Look through the entries that follow and return each line that has the string "then".

▶ [Source data]:
——

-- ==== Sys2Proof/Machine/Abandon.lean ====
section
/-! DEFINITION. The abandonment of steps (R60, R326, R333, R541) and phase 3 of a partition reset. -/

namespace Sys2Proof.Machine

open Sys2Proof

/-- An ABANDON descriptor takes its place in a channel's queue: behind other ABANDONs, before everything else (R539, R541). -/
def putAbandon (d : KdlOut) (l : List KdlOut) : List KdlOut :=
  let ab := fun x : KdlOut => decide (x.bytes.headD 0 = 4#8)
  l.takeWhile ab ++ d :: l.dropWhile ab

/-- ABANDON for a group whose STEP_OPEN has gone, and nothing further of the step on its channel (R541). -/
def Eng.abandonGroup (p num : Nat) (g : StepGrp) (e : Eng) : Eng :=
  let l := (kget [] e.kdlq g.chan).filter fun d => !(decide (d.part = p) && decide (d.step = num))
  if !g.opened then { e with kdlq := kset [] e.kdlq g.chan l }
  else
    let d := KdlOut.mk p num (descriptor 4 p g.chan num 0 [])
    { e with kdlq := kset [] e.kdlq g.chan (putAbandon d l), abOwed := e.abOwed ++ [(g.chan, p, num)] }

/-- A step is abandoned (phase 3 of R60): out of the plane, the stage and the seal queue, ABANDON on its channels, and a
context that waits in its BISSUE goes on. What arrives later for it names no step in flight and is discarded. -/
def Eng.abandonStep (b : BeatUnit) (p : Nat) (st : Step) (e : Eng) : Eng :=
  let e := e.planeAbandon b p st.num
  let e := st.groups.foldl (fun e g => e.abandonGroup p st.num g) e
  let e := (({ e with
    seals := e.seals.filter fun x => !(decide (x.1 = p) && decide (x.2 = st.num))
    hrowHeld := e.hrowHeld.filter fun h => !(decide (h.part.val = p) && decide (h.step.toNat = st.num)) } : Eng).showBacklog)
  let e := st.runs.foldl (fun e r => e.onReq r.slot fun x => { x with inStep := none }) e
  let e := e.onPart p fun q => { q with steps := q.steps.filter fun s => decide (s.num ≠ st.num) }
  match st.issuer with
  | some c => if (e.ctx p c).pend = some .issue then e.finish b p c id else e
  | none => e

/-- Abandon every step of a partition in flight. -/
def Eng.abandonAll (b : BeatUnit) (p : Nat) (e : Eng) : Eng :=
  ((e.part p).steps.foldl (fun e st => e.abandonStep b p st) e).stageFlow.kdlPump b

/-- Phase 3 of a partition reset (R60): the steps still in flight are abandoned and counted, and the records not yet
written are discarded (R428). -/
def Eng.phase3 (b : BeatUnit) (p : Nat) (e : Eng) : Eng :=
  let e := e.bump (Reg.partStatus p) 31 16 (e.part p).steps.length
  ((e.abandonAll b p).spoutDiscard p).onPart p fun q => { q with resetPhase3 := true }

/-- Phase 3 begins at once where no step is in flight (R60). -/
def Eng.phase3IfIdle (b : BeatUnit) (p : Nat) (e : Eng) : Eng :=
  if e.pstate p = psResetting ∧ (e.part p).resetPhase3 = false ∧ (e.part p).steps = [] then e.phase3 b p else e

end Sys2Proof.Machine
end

——

▶ [Your solution]:
  if !g.opened then { e with kdlq := kset [] e.kdlq g.chan l }
  | some c => if (e.ctx p c).pend = some .issue then e.finish b p c id else e
  if e.pstate p = psResetting ∧ (e.part p).resetPhase3 = false ∧ (e.part p).steps = [] then e.phase3 b p else e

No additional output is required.